Using a large sample of more than 20,000 people in relationships, we estimate levels of relationship distress using questions from a scientifically validated scale for measuring relationship quality and the severity of relationship problems, called the Dyadic Adjustment Scale.

Our analysis estimates that almost one-in-five (18%) people (2.87 million people) in adult couple relationships in the UK are in relationships which could be characterised as 'distressed'. For parents of children under 16, this was even higher - 22% of these parents were in distressed relationships. Additionally, 9.2% of partners report at least occasionally (including 'occasionally', 'more often than not', 'most of the time' and 'all of the time') considering divorce or separation and 10.4% report at least occasionally regretting getting married or living together; while 6.8% report severe levels of quarrelling (at least 'more often than not').

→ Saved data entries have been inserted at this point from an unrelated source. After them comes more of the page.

-- ==== Sys2Proof/Tests/Slice0.lean ====
section
/-! SUPPORT. Small tests, their expected values from the spec's encodings (30_encoding.md, 42_c_instruction_comp.md,
opcode_table.json) and its worked vectors (95_test_vectors.md), and the witnesses for the statements' hypotheses. -/

namespace Sys2Proof.Tests

open Sys2Proof.Machine

/-! ## Helpers -/

/-- The next state, if there is one. -/
def after : StepOutcome → Option State
  | .next t => some t
  | .fault _ => none
  | .refused _ => none

/-- A state with given registers and RAM at creation otherwise. -/
def st (a d pc : Word) (ram : Memory) : State := { State.reset with a := a, d := d, pc := pc, ram := ram }

/-- One C or A word run on a state, without a fetch. -/
def run (w : Word) (s : State) : Option State := after (exec (decodeWord w) s)

/-- A, D and pc of the next state. -/
def regs (r : Option State) : Option (Word × Word × Word) := r.map (fun t => (t.a, t.d, t.pc))

/-! ## Decoding: every row of the opcode table, its word with dest = 100 and jump = 110 -/

/-- dest = 100. -/
def destA : Dest := ⟨true, false, false⟩

/-- jump = 110. -/
def jumpLE : Jump := ⟨true, true, false⟩

/-- The 28 named rows. -/
theorem test_decode_named : ([(0xEAA6, .zero destA jumpLE), (0xEFE6, .one destA jumpLE), (0xEEA6, .negOne destA jumpLE),
    (0xE326, .passD destA jumpLE), (0xEC26, .passA destA jumpLE), (0xFC26, .passM destA jumpLE),
    (0xE366, .notD destA jumpLE), (0xEC66, .notA destA jumpLE), (0xFC66, .notM destA jumpLE),
    (0xE3E6, .negD destA jumpLE), (0xECE6, .negA destA jumpLE), (0xFCE6, .negM destA jumpLE),
    (0xE7E6, .incD destA jumpLE), (0xEDE6, .incA destA jumpLE), (0xFDE6, .incM destA jumpLE),
    (0xE3A6, .decD destA jumpLE), (0xECA6, .decA destA jumpLE), (0xFCA6, .decM destA jumpLE),
    (0xE0A6, .dPlusA destA jumpLE), (0xF0A6, .dPlusM destA jumpLE), (0xE4E6, .dMinusA destA jumpLE),
    (0xF4E6, .dMinusM destA jumpLE), (0xE1E6, .aMinusD destA jumpLE), (0xF1E6, .mMinusD destA jumpLE),
    (0xE026, .dAndA destA jumpLE), (0xF026, .dAndM destA jumpLE), (0xE566, .dOrA destA jumpLE),
    (0xF566, .dOrM destA jumpLE)] :
    List (Word × Instr)).all (fun p => decodeWord p.1 == p.2 && encode p.2 == p.1) = true := by decide

/-- Unnamed rows, part 1 of 4. -/
theorem test_decode_unnamed_1 : ([(0xE066, .comp0000001 destA jumpLE), (0xE0E6, .comp0000011 destA jumpLE), (0xE126, .comp0000100 destA jumpLE),
    (0xE166, .comp0000101 destA jumpLE), (0xE1A6, .comp0000110 destA jumpLE),
    (0xE226, .comp0001000 destA jumpLE), (0xE266, .comp0001001 destA jumpLE),
    (0xE2A6, .comp0001010 destA jumpLE), (0xE2E6, .comp0001011 destA jumpLE),
    (0xE426, .comp0010000 destA jumpLE), (0xE466, .comp0010001 destA jumpLE),
    (0xE4A6, .comp0010010 destA jumpLE), (0xE526, .comp0010100 destA jumpLE),
    (0xE5A6, .comp0010110 destA jumpLE), (0xE5E6, .comp0010111 destA jumpLE),
    (0xE626, .comp0011000 destA jumpLE), (0xE666, .comp0011001 destA jumpLE),
    (0xE6A6, .comp0011010 destA jumpLE), (0xE6E6, .comp0011011 destA jumpLE),
    (0xE726, .comp0011100 destA jumpLE), (0xE766, .comp0011101 destA jumpLE),
    (0xE7A6, .comp0011110 destA jumpLE), (0xE826, .comp0100000 destA jumpLE),
    (0xE866, .comp0100001 destA jumpLE), (0xE8A6, .comp0100010 destA jumpLE)] :
    List (Word × Instr)).all (fun p => decodeWord p.1 == p.2 && encode p.2 == p.1) = true := by decide

/-- Unnamed rows, part 2 of 4. -/
theorem test_decode_unnamed_2 : ([(0xE8E6, .comp0100011 destA jumpLE), (0xE926, .comp0100100 destA jumpLE), (0xE966, .comp0100101 destA jumpLE),
    (0xE9A6, .comp0100110 destA jumpLE), (0xE9E6, .comp0100111 destA jumpLE),
    (0xEA26, .comp0101000 destA jumpLE), (0xEA66, .comp0101001 destA jumpLE),
    (0xEAE6, .comp0101011 destA jumpLE), (0xEB26, .comp0101100 destA jumpLE),
    (0xEB66, .comp0101101 destA jumpLE), (0xEBA6, .comp0101110 destA jumpLE),
    (0xEBE6, .comp0101111 destA jumpLE), (0xED26, .comp0110100 destA jumpLE),
    (0xED66, .comp0110101 destA jumpLE), (0xEDA6, .comp0110110 destA jumpLE),
    (0xEE26, .comp0111000 destA jumpLE), (0xEE66, .comp0111001 destA jumpLE),
    (0xEEE6, .comp0111011 destA jumpLE), (0xEF26, .comp0111100 destA jumpLE),
    (0xEF66, .comp0111101 destA jumpLE), (0xEFA6, .comp0111110 destA jumpLE),
    (0xF066, .comp1000001 destA jumpLE), (0xF0E6, .comp1000011 destA jumpLE),
    (0xF126, .comp1000100 destA jumpLE), (0xF166, .comp1000101 destA jumpLE)] :
    List (Word × Instr)).all (fun p => decodeWord p.1 == p.2 && encode p.2 == p.1) = true := by decide

/-- Unnamed rows, part 3 of 4. -/
theorem test_decode_unnamed_3 : ([(0xF1A6, .comp1000110 destA jumpLE), (0xF226, .comp1001000 destA jumpLE), (0xF266, .comp1001001 destA jumpLE),
    (0xF2A6, .comp1001010 destA jumpLE), (0xF2E6, .comp1001011 destA jumpLE),
    (0xF326, .comp1001100 destA jumpLE), (0xF366, .comp1001101 destA jumpLE),
    (0xF3A6, .comp1001110 destA jumpLE), (0xF3E6, .comp1001111 destA jumpLE),
    (0xF426, .comp1010000 destA jumpLE), (0xF466, .comp1010001 destA jumpLE),
    (0xF4A6, .comp1010010 destA jumpLE), (0xF526, .comp1010100 destA jumpLE),
    (0xF5A6, .comp1010110 destA jumpLE), (0xF5E6, .comp1010111 destA jumpLE),
    (0xF626, .comp1011000 destA jumpLE), (0xF666, .comp1011001 destA jumpLE),
    (0xF6A6, .comp1011010 destA jumpLE), (0xF6E6, .comp1011011 destA jumpLE),
    (0xF726, .comp1011100 destA jumpLE), (0xF766, .comp1011101 destA jumpLE),
    (0xF7A6, .comp1011110 destA jumpLE), (0xF7E6, .comp1011111 destA jumpLE),
    (0xF826, .comp1100000 destA jumpLE), (0xF866, .comp1100001 destA jumpLE)] :
    List (Word × Instr)).all (fun p => decodeWord p.1 == p.2 && encode p.2 == p.1) = true := by decide

/-- Unnamed rows, part 4 of 4. -/
theorem test_decode_unnamed_4 : ([(0xF8A6, .comp1100010 destA jumpLE), (0xF8E6, .comp1100011 destA jumpLE), (0xF926, .comp1100100 destA jumpLE),
    (0xF966, .comp1100101 destA jumpLE), (0xF9A6, .comp1100110 destA jumpLE),
    (0xF9E6, .comp1100111 destA jumpLE), (0xFA26, .comp1101000 destA jumpLE),
    (0xFA66, .comp1101001 destA jumpLE), (0xFAA6, .comp1101010 destA jumpLE),
    (0xFAE6, .comp1101011 destA jumpLE), (0xFB26, .comp1101100 destA jumpLE),
    (0xFB66, .comp1101101 destA jumpLE), (0xFBA6, .comp1101110 destA jumpLE),
    (0xFBE6, .comp1101111 destA jumpLE), (0xFD26, .comp1110100 destA jumpLE),
    (0xFD66, .comp1110101 destA jumpLE), (0xFDA6, .comp1110110 destA jumpLE),
    (0xFE26, .comp1111000 destA jumpLE), (0xFE66, .comp1111001 destA jumpLE),
    (0xFEA6, .comp1111010 destA jumpLE), (0xFEE6, .comp1111011 destA jumpLE),
    (0xFF26, .comp1111100 destA jumpLE), (0xFF66, .comp1111101 destA jumpLE),
    (0xFFA6, .comp1111110 destA jumpLE), (0xFFE6, .comp1111111 destA jumpLE)] :
    List (Word × Instr)).all (fun p => decodeWord p.1 == p.2 && encode p.2 == p.1) = true := by decide

/-- The A row and the three malformed rows. -/
theorem test_decode_other : ([(0b0000000000000000, .atValue 0), (0b0111111111111111, .atValue 32767),
    (0b0101010101010101, .atValue 0b101010101010101),
    (0b1001101010001110, .malformed00 .mem ⟨true, false, true, false, true, false⟩ ⟨false, false, true⟩ jumpLE),
    (0b1010010101100110, .malformed01 .regA ⟨false, true, false, true, false, true⟩ destA jumpLE),
    (0b1101110000010001, .malformed10 .mem ⟨true, true, false, false, false, false⟩ ⟨false, true, false⟩
      ⟨false, false, true⟩)] :
    List (Word × Instr)).all (fun p => decodeWord p.1 == p.2 && encode p.2 == p.1) = true := by decide

/-- The table's numbering of an instruction's bits gives the same instruction, and no other length has one. -/
theorem test_decodeTableWord : decodeTableWord 16 0xE308 = some (.passD ⟨false, false, true⟩ ⟨false, false, false⟩) ∧
    decodeTableWord 24 0xE308 = none := by decide

/-! ## Well-formedness -/

/-- Each malformed class is refused by the codec's check, and an unnamed code by the assembler's. -/
theorem test_wellFormed_refuses :
    (Instr.malformed00 .regA ⟨false, false, true, true, false, false⟩ destA jumpLE).wellFormed = false ∧
    (Instr.malformed01 .regA ⟨false, false, true, true, false, false⟩ destA jumpLE).wellFormed = false ∧
    (Instr.malformed10 .regA ⟨false, false, true, true, false, false⟩ destA jumpLE).wellFormed = false ∧
    (Instr.comp0000001 destA jumpLE).wellFormed = true ∧ (Instr.comp0000001 destA jumpLE).named = false := by decide

/-! ## The ALU: section 2 of 95_test_vectors.md, operands at the heads of its columns -/

/-- The operand pairs. -/
def operands : List (Word × Word) := [(0, 0), (0, 1), (1, 0), (1, 1), (0xFFFF, 0xFFFF), (0x7FFF, 1), (0x8000, 1),
  (0x7FFF, 0x8000), (0x8000, 0x8000), (0x1234, 0xFF)]

/-- The ALU on every pair gives the outputs, with the flags of them. -/
def aluRow (p : BitVec 6 × List Word) : Bool :=
  operands.map (fun q => alu q.1 q.2 (AluCtl.ofCode p.1)) ==
    p.2.map (fun w => ⟨w, w == 0, 0x8000 ≤ w.toNat⟩)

Rather than having a single cut-off point below which a partner is characterised as being in a distressed relationship, we follow the approach taken by other researchers and construct an interval (within which lie 'borderline' scores which may indicate distressed relationships but which are less clear-cut determinations of relationship distress) to minimise the possibility misclassifying partners. This means our estimates are on the conservative side.

This evidence clearly gives cause for concern, given the importance of relationship quality for adults' and children's health and wellbeing. Relate is calling for a national cross-government strategy for supporting good quality relationships as crucial pillars of wellbeing and life chances. A key part of this strategy must be the development of more robust data on the quality of relationships at national and local levels. Today's report is a significant contribution towards this; now government must take up this torch.

We also need to expand access to a spectrum of support for good quality relationships, overcoming barriers of accessibility, availability, and affordability to ensure that anyone who needs it can benefit from support. Support needs to be available to all who need it. Relate is therefore also launching today its first national appeal, Breaking Point, calling for donations to help subsidise vital services to support families whose relationships and finances are under intense pressure. To donate to Relate, please visit www.relate.org.uk/donate.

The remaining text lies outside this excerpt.